>>>>

-- ==== Sys2Proof/Machine/Cores.lean ====
section
/-! DEFINITION. The memory fence (R28–R30, R533–R536), the DMA channels as other blocks see them (R698–R703), the end of a
training session (R419) and the stop of the runtime firmware (R530–R532). -/

namespace Sys2Proof.Machine

open Host

/-! ## Fabric addresses (R533) -/

/-- Application SRAM: first address and size. -/
def sramBase : Nat := 0x10000000
def sramSize : Nat := 0xC00000

/-- The register space and the CPX private page. -/
def regBase : Nat := 0x40000000
def cpxBase : Nat := 0xE0000000

/-- Device memory. -/
def memBase : Nat := 0x80000000000

/-- The whole of `n` bytes from `a` lies in a range. -/
def within (a n base size : Nat) : Bool := decide (base ≤ a) && decide (a + n ≤ base + size)

/-- The requesters of the fence: an application core, or a DMA channel. -/
inductive Fencer where
  | core (k : Fin 4)
  | dma (ch : Nat)
  deriving DecidableEq, Repr

/-- A requester's number in CPX_VIOL_INFO (R545). -/
def Fencer.num : Fencer → Nat
  | .core k => k
  | .dma _ => 4

/-- The code of a kind of access (R545). -/
def kindCode : AccessKind → Nat
  | .read => 0
  | .write => 1
  | .execute => 2

/-- Window `n` covers an access whole, names its requester and grants its kind (R534). -/
def State.windowGrants (s : State) (n : Nat) (who : Fencer) (kind : AccessKind) (a len : Nat) : Bool :=
  s.flag (Reg.CPX_WIN_ATTR.EN n) &&
    within a len (s.get (Reg.CPX_WIN_BASE.BASE_4K n) * 4096) (s.get (Reg.CPX_WIN_SIZE.SIZE_4K n) * 4096) &&
    (match who with
      | .core k => bitOf (s.get (Reg.CPX_WIN_ATTR.AC n)) k
      | .dma _ => s.flag (Reg.CPX_WIN_ATTR.DMA n)) &&
    (match kind with
      | .read => s.flag (Reg.CPX_WIN_ATTR.R n)
      | .write => s.flag (Reg.CPX_WIN_ATTR.W n)
      | .execute => s.flag (Reg.CPX_WIN_ATTR.X n))

/-- What is denied whatever the windows grant (R29, R534). -/
def State.neverGranted (s : State) (kind : AccessKind) (a len : Nat) : Bool :=
  if memBase ≤ a then kind == .write || decide (s.mappable * 2 ^ 28 < a + len - memBase)
  else if within a len regBase 0x1000000 then
    match regAt .fw ((a - regBase) / 4 * 4) with
    | none => false
    | some d => (s.visible .fw d).isEmpty
  else if within a len cpxBase 0x1000 then !(within a len (cpxBase + 0x10) 4 && kind == .write)
  else false

/-- The fence grants an access (R28, R534). -/
def State.fenceGrants (s : State) (who : Fencer) (kind : AccessKind) (a len : Nat) : Bool :=
  (List.range 16).any (fun n => s.windowGrants n who kind a len) && !s.neverGranted kind a len

/-! ## DMA channels -/

/-- The state of a channel (R704). -/
def State.dmaState (s : State) (n : Nat) : Nat := s.get (Reg.DMA_CH_STAT.STATE n)

/-- A channel goes to HALTED with a cause (R698, R700, R701). -/
def State.dmaHalt (s : State) (n cause : Nat) : State :=
  { s.putAll [(Reg.DMA_CH_STAT.STATE n, 6), (Reg.DMA_CH_STAT.CAUSE n, cause)] with
    dma := { s.dma with jobs := NMap.erase s.dma.jobs n } }

/-- A channel goes to ERROR and records it (R702, R703, R705); its fault is active until the channel leaves ERROR (R51). -/
def State.dmaError (s : State) (n kind : Nat) (write desc : Bool) (addr : Option Nat) : State :=
  let s := s.putAll [
    (Reg.DMA_CH_STAT.STATE n, 7), (Reg.DMA_CH_STAT.CAUSE n, 0), (Reg.DMA_CH_ERR_INFO.KIND n, kind),
    (Reg.DMA_CH_ERR_INFO.DIR n, ofBool write), (Reg.DMA_CH_ERR_INFO.DESC_FETCH n, ofBool desc)]
  let s := match addr with
    | none => s
    | some a => s.putPair (Reg.DMA_CH_ERR_ADDR_LO.ADDR n) (Reg.DMA_CH_ERR_ADDR_HI.ADDR n) a
  let a := s.pair (Reg.DMA_CH_ERR_ADDR_LO.ADDR n) (Reg.DMA_CH_ERR_ADDR_HI.ADDR n)
  let s := { s with dma := { s.dma with jobs := NMap.erase s.dma.jobs n } }
  (s.record Ev.DMA_ERROR n [(1, kind), (1, ofBool write), (6, a)]).raiseFault (dmaUnit n) Ev.DMA_ERROR.sev

/-- At t_F every RUNNING or PAUSED channel enters FOG_PAUSED after its burst (R700). -/
def State.dmaFogPause (s : State) : State :=
  s.each (List.range 16) fun s n =>
    if s.dmaState n == 1 || s.dmaState n == 2 then s.put (Reg.DMA_CH_STAT.STATE n) 3 else s

/-- At a firmware stop for another cause every RUNNING or PAUSED channel halts with FW_STOP (R700). -/
def State.dmaFwStop (s : State) : State :=
  s.each (List.range 16) fun s n => if s.dmaState n == 1 || s.dmaState n == 2 then s.dmaHalt n 2 else s

/-! ## Runtime firmware -/

namespace FwCause
def crash : Nat := 1
def watchdog : Nat := 2
def reload : Nat := 3
def fence : Nat := 4
def foghorn : Nat := 5
end FwCause

/-- Runtime firmware runs, or its cores are released and not yet ready (R528). -/
def State.fwAlive (s : State) : Bool := s.ready Reg.GLB_READY.FW_RUN || s.cpx.released

/-- End the commands that the firmware was executing with ABORTED (R531). -/
def State.abortFwCommands (s : State) : State :=
  let l := s.cpx.executing
  State.each { s with cpx := { s.cpx with executing := [] } } l fun s e => s.complete e.1 e.2 Status.aborted.code []

/-- Every window but the code region closes (R531). -/
def State.closeWindows (s : State) : State := s.each (List.range 15) fun s n => s.put (Reg.CPX_WIN_ATTR.EN (n + 1)) 0

/-- The firmware stops (R31, R530, R531). -/
def State.stopFw (s : State) (cause : Nat) : State :=
  if !s.fwAlive then s
  else
    let s := { s.setReady Reg.GLB_READY.FW_RUN false with cpx := { s.cpx with released := false } }
    let s := (s.putAll [(Reg.CPX_FW_STAT.STATE, 4), (Reg.CPX_FW_STAT.LAST_CAUSE, cause), (Reg.CPX_FW_VER.VERSION, 0)]).count
      Reg.CPX_FW_STAT.STOPS 1
    let s := s.record Ev.FW_STOP wide [(1, cause)]
    let s := if cause == FwCause.foghorn then s else s.dmaFwStop
    (s.abandonSession (if cause == FwCause.foghorn then 4 else 5)).abortFwCommands.closeWindows

/-- A 4 KiB-aligned window (R535). -/
def State.openWindow (s : State) (n base size ac : Nat) (dma x w r : Bool) : State :=
  s.putAll [
    (Reg.CPX_WIN_BASE.BASE_4K n, base / 4096), (Reg.CPX_WIN_SIZE.SIZE_4K n, size / 4096), (Reg.CPX_WIN_ATTR.EN n, 1),
    (Reg.CPX_WIN_ATTR.X n, ofBool x), (Reg.CPX_WIN_ATTR.W n, ofBool w), (Reg.CPX_WIN_ATTR.R n, ofBool r),
    (Reg.CPX_WIN_ATTR.DMA n, ofBool dma), (Reg.CPX_WIN_ATTR.AC n, ac)]

/-- The Keeper opens the start windows, sets the number of the last accepted figure to 0 and releases the cores at ENTRY (R528,
R535, R646). -/
def State.releaseFw (s : State) : State :=
  let code := s.cpx.codeLen
  let s := s.openWindow 0 (sramBase + 4096) code 15 false true false true
  let s := s.openWindow 1 (sramBase + 4096 + code) (sramSize - 4096 - code) 15 true false true true
  let s := s.openWindow 2 regBase 0x1000000 15 true false true true
  let s := s.openWindow 3 cpxBase 4096 15 false false true false
  { s.putAll [(Reg.CPX_FW_STAT.STATE, 3), (Reg.CPX_FW_VER.VERSION, s.cpx.version), (Reg.RSV_FIG.SEQ_LO, 0)] with
    cpx := { s.cpx with released := true, denials := 0 }, rsv := { s.rsv with seq := 0 } }

/-- The code region in application SRAM still hashes, with the rest of the body as received, to BODY_HASH (R532). -/
def State.codeIntact (s : State) : Bool :=
  Config.sha384 (dramRead s.cpx.ram 4096 s.cpx.codeLen ++ s.cpx.rest) == s.cpx.hash

/-- After CRASH or WATCHDOG the same image restarts where fewer than RESTART_MAX restarts have taken place in the last hour and its
code is intact (R532). -/
def State.restartFw (s : State) : State :=
  if s.fogged || decide (s.get Reg.CPX_FW_CFG.RESTART_MAX ≤ s.get Reg.CPX_FW_STAT.RESTARTS) || !s.codeIntact then s
  else ({ s with cpx := { s.cpx with fwRestarts := 0 :: s.cpx.fwRestarts } }.count Reg.CPX_FW_STAT.RESTARTS 1).releaseFw

/-- A denial (R30, R530, R545): counted, the first one latched, recorded; more than FENCE_LIMIT in a second stop the
firmware. -/
def State.fenceDenied (s : State) (who : Fencer) (kind : AccessKind) (a : Nat) : State :=
  let s := s.count Reg.CPX_VIOL_CNT.DENIALS 1
  let ch := match who with
    | .core _ => 0
    | .dma c => c
  let s :=
    if s.flag Reg.CPX_VIOL_INFO.VALID then s
    else (s.putAll [
      (Reg.CPX_VIOL_INFO.VALID, 1), (Reg.CPX_VIOL_INFO.REQ, who.num), (Reg.CPX_VIOL_INFO.KIND, kindCode kind),
      (Reg.CPX_VIOL_INFO.DMA_CH, ch)]).putPair Reg.CPX_VIOL_ADDR_LO.ADDR_LO Reg.CPX_VIOL_ADDR_HI.ADDR_HI a
  let s := s.record Ev.FENCE_VIOLATION wide [(6, a), (1, kindCode kind), (1, who.num)]
  let s := { s with cpx := { s.cpx with denials := s.cpx.denials + 1 } }
  if s.get Reg.CPX_FW_CFG.FENCE_LIMIT < s.cpx.denials then s.stopFw FwCause.fence else s

/-! ## DMA descriptors (R684–R686, R703) -/

/-- The eight words of a descriptor at an SRAM address. -/
def State.descriptor (s : State) (a : Nat) : List Nat := wordsOf 8 (dramRead s.cpx.ram (a - sramBase) 32)

/-- Bytes of an element (R685). -/
def widthOf (ctrl : Nat) : Nat := 2 ^ bitsOf ctrl 25 2

/-- Bytes of a swap unit (R685). -/
def swapOf (ctrl : Nat) : Nat := 2 ^ bitsOf ctrl 29 2

/-- An address lies in the register space. -/
def inRegs (a : Nat) : Bool := decide (regBase ≤ a) && decide (a < regBase + 0x1000000)

/-- A descriptor is in error (R683, R686). -/
def badDescriptor (w : List Nat) : Bool :=
  let at' (i : Nat) : Nat := w.getD i 0
  let src := at' 0 + 2 ^ 32 * at' 1
  let dst := at' 2 + 2 ^ 32 * at' 3
  let n := at' 4
  let c := at' 5
  let width := widthOf c
  n == 0 || decide (2 ^ 24 ≤ n) || n % width != 0 || n % swapOf c != 0 || (bitOf c 28 && src % width != 0) ||
    (bitOf c 27 && dst % width != 0) || (inRegs src && (width != 4 || src % 4 != 0)) ||
    (inRegs dst && (width != 4 || dst % 4 != 0)) || decide (2 ^ 44 ≤ src) || decide (2 ^ 44 ≤ dst) || bitOf c 18 ||
    c % 4096 != 0 || at' 7 != 0 || at' 6 % 32 != 0

/-- Another channel in RUNNING or PAUSED uses a request line (R690). -/
def State.lineUsed (s : State) (n line : Nat) : Bool :=
  (List.range 16).any fun k => k != n && (s.dmaState k == 1 || s.dmaState k == 2) &&
    match NMap.find? s.dma.jobs k with
    | some j => bitOf j.ctrl 19 && bitsOf j.ctrl 12 6 == line
    | none => false

/-- A channel fetches the descriptor at an address (R684–R686, R690, R703) and is RUNNING with it. A descriptor lies in
application SRAM, 32-byte aligned. -/
def State.dmaFetch (s : State) (n a : Nat) (drain : Bool) : State :=
  let s := s.put (Reg.DMA_CH_DESC.ADDR n) a
  if !s.fenceGrants (.dma n) .read a 32 then
    (s.fenceDenied (.dma n) .read a).dmaError n 2 false true (some a)
  else if !within a 32 sramBase sramSize || a % 32 != 0 then s.dmaError n 4 false true (some a)
  else
    let w := s.descriptor a
    let c := w.getD 5 0
    if badDescriptor w then s.dmaError n 4 false true (some a)
    else if bitOf c 19 && s.lineUsed n (bitsOf c 12 6) then s.dmaError n 5 false false none
    else
      let s := s.putPair (Reg.DMA_CH_SRC_LO.SRC n) (Reg.DMA_CH_SRC_HI.SRC n) (w.getD 0 0 + 2 ^ 32 * w.getD 1 0)
      let s := s.putPair (Reg.DMA_CH_DST_LO.DST n) (Reg.DMA_CH_DST_HI.DST n) (w.getD 2 0 + 2 ^ 32 * w.getD 3 0)
      let s := s.putAll [(Reg.DMA_CH_REMAIN.BYTES n, w.getD 4 0), (Reg.DMA_CH_STAT.STATE n, 1), (Reg.DMA_CH_STAT.CAUSE n, 0)]
      { s with dma := { s.dma with jobs := NMap.insert s.dma.jobs n ⟨c, w.getD 6 0, drain⟩ } }

/-- A channel's current descriptor has moved all its bytes (R695, R698). -/
def State.dmaComplete (s : State) (n : Nat) (j : DmaJob) : State :=
  let s := s.count (Reg.DMA_CH_STAT.DESC_DONE n) 1
  let s := if bitOf j.ctrl 31 then (s.put Reg.DMA_DONE.DONE (setBitOf (s.get Reg.DMA_DONE.DONE) n)).emit (.appInterrupt n) else s
  let clear (s : State) (st : Nat) : State :=
    { s.put (Reg.DMA_CH_STAT.STATE n) st with dma := { s.dma with jobs := NMap.erase s.dma.jobs n } }
  if j.drain then clear s 5 else if j.next == 0 then clear s 4 else s.dmaFetch n j.next false

/-! ## Channel operations (R698) -/

/-- DMA_CHn_CTL.OP on a channel (R53, R698): one in FAILED takes no START. -/
def State.dmaOp (s : State) (n op : Nat) : State :=
  let st := s.dmaState n
  match op with
  | 1 =>
    if s.unitFailed (dmaUnit n) then s
    else if st == 0 || st == 4 || st == 5 || st == 6 || st == 7 then
      let s := if st == 7 then s.endFault (dmaUnit n) else s
      ({ s with dma := { s.dma with jobs := NMap.erase s.dma.jobs n } }.putAll [
        (Reg.DMA_CH_STAT.DESC_DONE n, 0), (Reg.DMA_CH_STAT.CAUSE n, 0), (Reg.DMA_CH_ERR_INFO.KIND n, 0),
        (Reg.DMA_CH_ERR_INFO.DIR n, 0), (Reg.DMA_CH_ERR_INFO.DESC_FETCH n, 0)]).dmaFetch n (s.get (Reg.DMA_CH_DESC.ADDR n)) false
    else s
  | 2 => if st == 1 then s.put (Reg.DMA_CH_STAT.STATE n) 2 else s
  | 3 =>
    if st == 2 then s.put (Reg.DMA_CH_STAT.STATE n) 1
    else if st == 3 then
      match NMap.find? s.dma.jobs n with
      | some j => { s.put (Reg.DMA_CH_STAT.STATE n) 1 with dma := { s.dma with jobs := NMap.insert s.dma.jobs n { j with drain := true } } }
      | none => s
    else s
  | 4 =>
    if st == 1 || st == 2 then
      match NMap.find? s.dma.jobs n with
      | some j => { s.put (Reg.DMA_CH_STAT.STATE n) 1 with dma := { s.dma with jobs := NMap.insert s.dma.jobs n { j with drain := true } } }
      | none => s
    else s
  | 5 => if st == 1 || st == 2 || st == 3 then s.dmaHalt n 1 else s
  | _ => s

/-- A write to a register of a requester that is not entitled is denied (R14). The chain has no write to registers (R512). -/
def State.guard (s : State) (req : Req) (v : Vis) (go : State → State) : Res :=
  if req == .chain then s.idle
  else if s.entitled req v then .next (go s) else .next s.accessDenied

/-- DMA_START (R698). -/
def execDmaStart (req : Req) (ch : Fin 16) (s : State) : Res := s.guard req .f fun s => s.dmaOp ch 1

/-- DMA_PAUSE (R698). -/
def execDmaPause (req : Req) (ch : Fin 16) (s : State) : Res := s.guard req .f fun s => s.dmaOp ch 2

/-- DMA_RESUME (R698). -/
def execDmaResume (req : Req) (ch : Fin 16) (s : State) : Res := s.guard req .f fun s => s.dmaOp ch 3

/-- DMA_DRAIN (R698). -/
def execDmaDrain (req : Req) (ch : Fin 16) (s : State) : Res := s.guard req .f fun s => s.dmaOp ch 4

/-- DMA_HALT (R698). -/
def execDmaHalt (req : Req) (ch : Fin 16) (s : State) : Res := s.guard req .f fun s => s.dmaOp ch 5

/-- Software request lines are set (R689). -/
def State.dmaRequest (s : State) (lines : Nat) : State := { s with dma := { s.dma with lines := s.dma.lines ||| lines } }

/-- DMA_SWREQ (R689). -/
def execDmaSwreq (req : Req) (lines : BitVec 32) (s : State) : Res := s.guard req .f fun s => s.dmaRequest lines.toNat

/-! ## Firmware events (R528–R532, R615) -/

/-- FW_READY_SIGNAL (R528, R529): FW_RUN, and the stored floor rises to the image's FLOOR. Record 9 holds the floor. -/
def execFwReadySignal (s : State) : Res :=
  if !s.cpx.released || s.ready Reg.GLB_READY.FW_RUN then s.idle
  else
    let s := { s with cpx := { s.cpx with released := false } }
    let s := s.setReady Reg.GLB_READY.FW_RUN true
    let s := s.record Ev.FW_START wide [(4, s.cpx.version)]
    if s.get Reg.CPX_FW_FLOOR.FLOOR < s.cpx.floor then
      let s := s.put Reg.CPX_FW_FLOOR.FLOOR s.cpx.floor
      .next { s with cmd := { s.cmd with writes := s.cmd.writes ++ [⟨9, .floor s.cpx.floor, none⟩] } }
    else .next s

/-- FW_READY_TIMEOUT (R528, R532): no ready signal 2 s after release. -/
def execFwReadyTimeout (s : State) : Res :=
  if s.cpx.released && !s.ready Reg.GLB_READY.FW_RUN then .next (s.stopFw FwCause.watchdog).restartFw else s.idle

/-- FW_WATCHDOG_EXPIRED (R530, R532). -/
def execFwWatchdogExpired (s : State) : Res :=
  if s.fwAlive then .next (s.stopFw FwCause.watchdog).restartFw else s.idle

/-- FW_CRASH (R530, R532). -/
def execFwCrash (s : State) : Res :=
  if s.fwAlive then .next (s.stopFw FwCause.crash).restartFw else s.idle

/-- CPX_WDT_KICK (R14, R545): a write of any value restarts the watchdog, whose time is no state of the model (log entry 82). -/
def execCpxWdtKick (req : Req) (_value : Word) (s : State) : Res := s.guard req .f id

end Sys2Proof.Machine
end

<<<<

### Required action
Print exactly the lines above, between the one holding "within a len (s.get" and the one holding "(Reg.CPX_WIN_ATTR.DMA n)) &&", inclusive, and nothing besides.

### Problem solution
    within a len (s.get (Reg.CPX_WIN_BASE.BASE_4K n) * 4096) (s.get (Reg.CPX_WIN_SIZE.SIZE_4K n) * 4096) &&
    (match who with
      | .core k => bitOf (s.get (Reg.CPX_WIN_ATTR.AC n)) k
      | .dma _ => s.flag (Reg.CPX_WIN_ATTR.DMA n)) &&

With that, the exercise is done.